-- ==== Sys2Proof/Machine/Absorb.lean ====
section
/-! DEFINITION. ABSORB1 to ABSORB4 (spec/40_padding_and_blocks.md R121 to R124). The opcode and the
argument an error records are those of the command's own word (R301; log entry 11). -/

namespace Sys2Proof.Machine

/-- ABSORB1 (R121). -/
def execAbsorb1 (b0 : Byte) (s : State) : Host.Outcome State Fault Refusal :=
  whenReady (fun e => e.absorbBytes [b0] 0x10 (be32 b0 0 0 0)) s

/-- ABSORB2 (R122). -/
def execAbsorb2 (b0 b1 : Byte) (s : State) : Host.Outcome State Fault Refusal :=
  whenReady (fun e => e.absorbBytes [b0, b1] 0x11 (be32 b0 b1 0 0)) s

/-- ABSORB3 (R123). -/
def execAbsorb3 (b0 b1 b2 : Byte) (s : State) : Host.Outcome State Fault Refusal :=
  whenReady (fun e => e.absorbBytes [b0, b1, b2] 0x12 (be32 b0 b1 b2 0)) s

/-- ABSORB4 (R124). -/
def execAbsorb4 (b0 b1 b2 b3 : Byte) (s : State) : Host.Outcome State Fault Refusal :=
  whenReady (fun e => e.absorbBytes [b0, b1, b2, b3] 0x13 (be32 b0 b1 b2 b3)) s

end Sys2Proof.Machine
end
+---+
→ **Exercise goal**
All lines in the records with the string "State" should be copied out.

→ **Output of the exercise**
def execAbsorb1 (b0 : Byte) (s : State) : Host.Outcome State Fault Refusal :=
def execAbsorb2 (b0 b1 : Byte) (s : State) : Host.Outcome State Fault Refusal :=
def execAbsorb3 (b0 b1 b2 : Byte) (s : State) : Host.Outcome State Fault Refusal :=
def execAbsorb4 (b0 b1 b2 b3 : Byte) (s : State) : Host.Outcome State Fault Refusal :=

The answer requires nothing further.